Im kleinen Gebäude an der Wiener Straße, am linken Ufer des Mühlganges, herrscht reges Treiben, ein lodernder Kamin spendet den anwesenden Transitarbeitskräften der Initiative Natur.Werk.Stadt Wärme. Wer sich ins kühle Freie begibt und die Brücke passiert, steht am rechten Mühlgangufer vor dem Wertschätzungsgarten, wo Natur erlebbar gemacht werden soll.

Hier entstand in den letzten Jahren eine einzigartige Kooperation zwischen der Natur.Werk.Stadt, den Steirischen Pfadfindern und Pfadfinderinnen und dem direkt neben dem Grundstück gelegenen Jugendzentrum Echo. Die Stadt Graz stellte das Grundstück 2016 zur Verfügung, die drei Parteien erarbeiteten gemeinsam ein Konzept und feierten im Oktober 2020 die Eröffnung. Das Wertschätzungszentrum soll das Verständnis für Natur schärfen, aber auch das Miteinander so unterschiedlicher Gruppen wie Jugendlicher und Langzeitarbeitsloser stärken.

Daniela Zeschko (Natur.Werk.Stadt) und Sara Chinello (Jugendzentrum Echo) führen die Annenpost durch den Wertschätzungsgarten – Foto: Felix Neumann

Beim Blick in den Wertschätzungsgarten sticht gleich der Unterschied zu üblichen öffentlichen Parkflächen ins Auge. Gestriegelt ist hier nichts – eine bunte Blühwiese wurde angesetzt, das Gemüse wächst nicht in Reih und Glied und „Gstättn“ werden zugelassen. Laut Daniela Zeschko, Leiterin der Natur.Werk.Stadt, sei das beabsichtigt: „Auch eine Nachbarschaft kann bunt sein.“ Es gebe viele Parallelen zwischen einem Garten und unserer Gesellschaft, wie schon der Philosoph Jean-Jacques Rousseau festgehalten habe.

„Die kennen nur den Citypark“

Im Wertschätzungsgarten zeigen Tafeln interaktive Stationen an, die bei kostenlosen Workshops für Schulgruppen zum Einsatz kommen. Dabei geht es um das Lernen mit und über Pflanzen, um Kreativität und Teamgeist. Etwa bei der Station “Umwege durch den Garten” sollen die Kinder mitnehmen, dass der kürzeste Weg nicht immer der beste sein muss. Beim “Natur-Bingo” sammeln sie neben Eicheln und Zapfen auch Erfahrungen. Der Bau einer Leonardo-Brücke soll die Gruppe zusammenschweißen. 

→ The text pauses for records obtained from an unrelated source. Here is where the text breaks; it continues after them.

/-! ## The shared operations that depend on an operand, a pair or a condition; the others commute by rfl -/

@[simp] theorem withInte_move (dst src : Operand) :
    move dst src (s.withInte v) = (move dst src s).withInte v := by simp [move]
@[simp] theorem withInte_moveImmediate (dst : Operand) (d8 : Byte) :
    moveImmediate dst d8 (s.withInte v) = (moveImmediate dst d8 s).withInte v := by simp [moveImmediate]
@[simp] theorem withInte_runAlu (op : AluOp) (x : Byte) (k : Nat) :
    runAlu op x k (s.withInte v) = (runAlu op x k s).withInte v := by cases op <;> rfl
@[simp] theorem withInte_increment (o : Operand) :
    increment o (s.withInte v) = (increment o s).withInte v := by simp [increment]
@[simp] theorem withInte_decrement (o : Operand) :
    decrement o (s.withInte v) = (decrement o s).withInte v := by simp [decrement]
@[simp] theorem withInte_loadPairImmediate (k : RegPair) (d16 : Word) :
    loadPairImmediate k d16 (s.withInte v) = (loadPairImmediate k d16 s).withInte v := by simp [loadPairImmediate]
@[simp] theorem withInte_incrementPair (k : RegPair) :
    incrementPair k (s.withInte v) = (incrementPair k s).withInte v := by simp [incrementPair]
@[simp] theorem withInte_decrementPair (k : RegPair) :
    decrementPair k (s.withInte v) = (decrementPair k s).withInte v := by simp [decrementPair]
@[simp] theorem withInte_addPairToHL (k : RegPair) :
    addPairToHL k (s.withInte v) = (addPairToHL k s).withInte v := by cases k <;> rfl
@[simp] theorem withInte_storeAccIndirect (k : IndexPair) :
    storeAccIndirect k (s.withInte v) = (storeAccIndirect k s).withInte v := by cases k <;> rfl
@[simp] theorem withInte_loadAccIndirect (k : IndexPair) :
    loadAccIndirect k (s.withInte v) = (loadAccIndirect k s).withInte v := by cases k <;> rfl
@[simp] theorem withInte_push (k : StackPair) : push k (s.withInte v) = (push k s).withInte v := by cases k <;> rfl
@[simp] theorem withInte_pop (k : StackPair) : pop k (s.withInte v) = (pop k s).withInte v := by cases k <;> rfl
@[simp] theorem withInte_jumpIf (k : Cond) (a16 : Word) :
    jumpIf k a16 (s.withInte v) = (jumpIf k a16 s).withInte v := by
  unfold jumpIf
  rw [withInte_flags]
  split <;> rfl
@[simp] theorem withInte_callIf (k : Cond) (a16 : Word) :
    callIf k a16 (s.withInte v) = (callIf k a16 s).withInte v := by
  unfold callIf
  rw [withInte_flags]
  split <;> rfl
@[simp] theorem withInte_returnIf (k : Cond) : returnIf k (s.withInte v) = (returnIf k s).withInte v := by
  unfold returnIf
  rw [withInte_flags]
  split <;> rfl

end

/-! ## Instructions and steps -/

/-- Executing an instruction with another INTE ends in the same state but for INTE. -/
theorem Executes.withInte {s t : State} {i : Instr} (h : Executes s i t) (v : Bool) :
    ∃ u, Executes (s.withInte v) i u ∧ u.withInte t.inte = t := by
  cases h with
  | mov dst src h => exact ⟨_, .mov dst src h, by simp⟩
  | alu op o => exact ⟨_, .alu op o, by simp⟩
  | aluImm op d8 => exact ⟨_, .aluImm op d8, by simp⟩
  | inr o => exact ⟨_, .inr o, by simp⟩
  | dcr o => exact ⟨_, .dcr o, by simp⟩
  | mvi o d8 => exact ⟨_, .mvi o d8, by simp⟩
  | lxi k d16 => exact ⟨_, .lxi k d16, by simp⟩
  | inx k => exact ⟨_, .inx k, by simp⟩
  | dcx k => exact ⟨_, .dcx k, by simp⟩
  | dad k => exact ⟨_, .dad k, by simp⟩
  | stax k => exact ⟨_, .stax k, by simp⟩
  | ldax k => exact ⟨_, .ldax k, by simp⟩
  | push k => exact ⟨_, .push k, by simp⟩
  | pop k => exact ⟨_, .pop k, by simp⟩
  | jcc k a16 => exact ⟨_, .jcc k a16, by simp⟩
  | ccc k a16 => exact ⟨_, .ccc k a16, by simp⟩
  | rcc k => exact ⟨_, .rcc k, by simp⟩
  | rst n => exact ⟨_, .rst n, rfl⟩
  | shld a16 => exact ⟨_, .shld a16, rfl⟩
  | lhld a16 => exact ⟨_, .lhld a16, rfl⟩
  | sta a16 => exact ⟨_, .sta a16, rfl⟩
  | lda a16 => exact ⟨_, .lda a16, rfl⟩
  | jmp a16 => exact ⟨_, .jmp a16, rfl⟩
  | call a16 => exact ⟨_, .call a16, rfl⟩
  | outPort p8 => exact ⟨_, .outPort p8, rfl⟩
  | inPort p8 => exact ⟨_, .inPort p8, rfl⟩
  | nop => exact ⟨_, .nop, rfl⟩
  | rlc => exact ⟨_, .rlc, rfl⟩
  | rrc => exact ⟨_, .rrc, rfl⟩
  | ral => exact ⟨_, .ral, rfl⟩
  | rar => exact ⟨_, .rar, rfl⟩
  | daa => exact ⟨_, .daa, rfl⟩
  | cma => exact ⟨_, .cma, rfl⟩
  | stc => exact ⟨_, .stc, rfl⟩
  | cmc => exact ⟨_, .cmc, rfl⟩
  | hlt => exact ⟨_, .hlt, rfl⟩
  | ret => exact ⟨_, .ret, rfl⟩
  | xthl => exact ⟨_, .xthl, rfl⟩
  | pchl => exact ⟨_, .pchl, rfl⟩
  | xchg => exact ⟨_, .xchg, rfl⟩
  | di => exact ⟨_, .di, rfl⟩
  | sphl => exact ⟨_, .sphl, rfl⟩
  | ei => exact ⟨_, .ei, rfl⟩
  | undocumented i h => exact ⟨_, .undocumented i h, rfl⟩

/-- A step with another INTE goes the same way and ends in the same state but for INTE. -/
theorem StepsTo.withInte {s t : State} (h : StepsTo s t) (v : Bool) :
    ∃ u, StepsTo (s.withInte v) u ∧ u.withInte t.inte = t := by
  cases h with
  | halted hrun => exact ⟨_, .halted hrun, rfl⟩
  | bound hrun hlimit => exact ⟨_, .bound hrun hlimit, rfl⟩
  | gate hrun hlimit himpl => exact ⟨_, .gate hrun hlimit himpl, rfl⟩
  | executes hrun hlimit himpl h =>
    obtain ⟨u, hu, heq⟩ := h.withInte v
    exact ⟨u, .executes hrun hlimit himpl hu, heq⟩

Auch bei den Workshops wird versucht, die Brücke zwischen Natur und dem menschlichen Umfeld zu schlagen. „Viele Kinder haben heute überhaupt keinen Zugang zur Natur, die kennen den Citypark, das ist die Referenz“, sagt Zeschko. Auch für die Jugendlichen aus dem angrenzenden Jukus-Zentrum waren bereits in Projekte involviert, erläutert die Echo-Mitarbeiterin Sara Chinello: „Es ist wichtig, dass sie beim ganzen Prozess dabei sind, dann können sie es mehr wertschätzen.“ Die Natur.Werk.Stadt will so Naturwissenschaft in Gemeinschaften tragen, die nicht so leicht erreichbar sind. Das gelte auch für Erwachsene: Beispielsweise konnten Interessierte aus der Nachbarschaft bereits bei einem Obstbaumschnitt-Workshop oder einer Samentauschbörse teilnehmen.

Bei einer Station im Garten kreieren Schulkinder ein Kunstwerk aus Naturmaterialien – Foto: Natur.Werk.Stadt

Der Weg zurück in die Beschäftigung

Langzeitarbeitslosen fällt der Wiedereinstieg ins Berufsleben oft sehr schwer. Im Wertschätzungszentrum beitet die Natur.Werk.Stadt, welche eine Initiative der Steirischen Arbeitsförderungsgesellschaft (StAF) und des Naturschutzbundes ist, jenen Menschen als Transitmitarbeiter*innen vorübergehend eine Anstellung. So auch Cathleen Voigt, die nach der Geburt ihres Kindes längere Zeit keinen Beruf ausübte: „Ich habe Bewerbungen geschrieben, aber keine Arbeit gekriegt. Es gibt Firmen, die sagen zwar, sie schauen auf alleinerziehende Mütter, tun das dann aber nicht.“

Der Aufgabenbereich ist vielfältig – so bauten die Angestellten beispielsweise den Kamin ein, legten eine Hecke im Garten an oder begleiten die Workshops. „Ich bin froh, wenn ich irgendetwas machen kann“, sagt Voigt, die ihre Fähigkeiten als gelernte Garten- und Landschaftspflegerin sehr gut einbringen kann. Sie hofft in der Zukunft auf einen verständnisvollen Arbeitgeber. Laut Zeschko ginge es vor allem darum, die Mitarbeiter*innen zu „empowern“ und ihre Selbstwirksamkeit zu stärken. Langfristig vermitteln könne man sich hingegen nur selbst. „Ich kann Tomaten auch nicht sagen, wie sie besser wachsen, aber ich kann schauen, dass ich den Boden artgerecht aufbereite“, schildert Zeschko.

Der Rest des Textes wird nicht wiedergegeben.